It seems to me that an int* could address any byte of an
int object (maybe even no byte at all), so long as the platform
knows how to get at the entire int given the int* value.
Converting to a char* must produce a pointer to the [0] element
of a sizeof(int)-byte array that overlays the int object, but
that's no obstacle: conversion need not be a bit-for-bit copy.

Here's a challenge: If an int* does *not* address the first
byte of an int object, can a portable[*] program detect the fact?

Sometimes. If the int* compares equal to 0, then it clearly
does not address the first byte of an int object. The answer
can not be 'always', IMHO, as I can't see any way a portable
program can know if a pointer's been freed or not.

Phil
 
I

Ike Naar

"No, an lvalue, like any expression, has a type."

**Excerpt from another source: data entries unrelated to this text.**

-- ==== Sys2Proof/Laws/KeptCommands.lean ====
section
/-! SUPPORT. Each command but a shutter and a power-on reset keeps the commit sequence and the waiting commands. -/

namespace Sys2Proof.Laws
open Sys2Proof Sys2Proof.Machine
set_option Elab.async false
set_option linter.unusedSimpArgs false
set_option linter.unusedTactic false
set_option linter.unreachableTactic false
set_option linter.unnecessarySeqFocus false

/-- An outcome that, where it is a next state, keeps the commit sequence and the waiting commands of a state. -/
def Kept (s : State) (o : Host.Outcome State Fault Refusal) : Prop := ∀ u, o = .next u → kept u = kept s

theorem kept_next (s u : State) : Kept s (.next u) ↔ kept u = kept s :=
  ⟨fun h => h u rfl, fun h _ e => by cases e; exact h⟩

theorem kept_fault (s : State) (f : Fault) : Kept s (.fault f) ↔ True :=
  ⟨fun _ => trivial, fun _ _ e => by cases e⟩

theorem kept_refused (s : State) (f : Refusal) : Kept s (.refused f) ↔ True :=
  ⟨fun _ => trivial, fun _ _ e => by cases e⟩
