/-! ### Frames and links -/

theorem single_of_reset (s : State) (d : Nat) (h : ∀ e, (domOf s e).pair = .none) : Single s d :=
  ⟨h d, fun e _ => by simp [isEven, h e]⟩
/-- Single, as a test of the two sites that the definition names. -/
theorem single_iff {s : State} {d : Nat} (h1 : (domOf s (d + 1)).pair = .none) (h2 : isEven s d = false) : Single s (d + 1) :=
  ⟨h1, fun e he => by have : e = d := by omega
                      rw [this]; exact h2⟩
theorem single5 : Single (lit5 id) (4 + 1) := single_iff (by decide +kernel) (by decide +kernel)
theorem witness_Frames : isAbsent (lit5 id) 5 = false ∧ (lit5 id).clk.stretch = false ∧ (lit5 id).clk.crstBusy = false ∧ (lit5 id).mism = [] ∧
    (∀ p : Fin 16, ∃ l, vget (lit5 id).laneOf p = some l ∧ (vget (lit5 id).lanes l).retired = false) := by decide +kernel
/-- Samples of two stations, one each; the same on stretched links. -/
def senses : List SenseSample := [{ dom := 5, vmeas := 24000, energy := 900 }, { dom := 6, vmeas := 24100, energy := 0 }]
theorem witness_Frames_sense : (senses.map (fun x => x.dom)).Nodup ∧ (∀ x ∈ senses, isAbsent (lit5 id) x.dom = false) ∧
    ({ lit5 id with clk := { (lit5 id).clk with stretch := true } } : State).clk.stretch = true ∧ (∀ x ∈ senses, x.dom ≠ 7) := by decide +kernel
def linked (f : Link → Link) : State :=
  let s := lit5 id
  { s with links := vupd s.links 0 (fun l => f { l with trained := true }) }
/-- The same in use on FOSC, and on PLL-C. -/
def carrying : State := let s := linked id; { s with clk := { s.clk with ccur := 1 } }
def someUp : UpFrame := { num := 7, status := 0, recs := List.replicate 18 ⟨1200, 24000, 0, 1, 14⟩, chan := 0 }
def someDown (order : BitVec 3) : DownFrame := { num := 7, marks := 1, recs := List.replicate 18 ⟨560, true, 1, 0xFFFE, order, 3⟩, chan := 0 }
theorem witness_StationLinks : (linkOf carrying 0).trained = true ∧ linkFits carrying = true ∧ linkFits (linked id) = false ∧
    (linkOf (linked id) 0).upBad = 0 ∧ (linked id).safety.queue.length ≤ 768 ∧ 4 ≤ (linkOf (linked (fun l => { l with upBad := 4 })) 0).upBad ∧
    (linkOf (linked (fun l => { l with upBad := 4 })) 0).trained = true ∧ (∀ x : Site, dieOf x = 0 → takesMarksOf carrying x 20 = false) ∧
    dieOf 20 ≠ 0 ∧ takesMarksOf carrying (5 : Site) 5 = true ∧ dieOf (5 : Site) = 0 ∧ isAbsent carrying 5 = false ∧ (domsOfDie 0)[5]? = some 5 ∧ (domOf (linked id) 5).tr.ph ≠ .discharge ∧
    dieOf 5 = 0 ∧ (domOf (linked id) 5).state = .lit ∧ (domOf (linked id) 5).held = false ∧ inSoftStart (domOf (linked id) 5) = false ∧
    (linkOf base 0).trained = false ∧ 64 ≤ (linkOf (linked (fun l => { l with lost := true, good := 64 })) 0).good ∧
    (linkOf (linked (fun l => { l with lost := true, good := 64 })) 0).lost = true ∧
    (linkOf (linked (fun l => { l with lost := true, good := 64 })) 0).trained = true := by decide +kernel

I thougt that the result yielded by an expression has a type, not the
expression itself, could you give an example of how an expression has
a type?

If pd has type pointer-to-double, then the expression ``*pd''
has type double, even when pd does not point to an object.
 
P

Phil Carmody

Keith Thompson said:
And an address register might very well contain something that looks
like, and can be operated on as, an integer.

A C pointer value, conceptually at least, does not.

I don't see how that addresses my point. A machine's address
register can be used to refer to more than just an atomic
entity at a single address.

Phil
 
K

Keith Thompson

Nicklas Karlsson said:
"I'd say "address" rather than "starting address". In C, an
address is typed. It doesn't point to the beginning of an
object, it points to the object."

int main( void ){ char a[ 9 ]; char * p = a; return !p; }

Above, p »points« to the beginning of the object a.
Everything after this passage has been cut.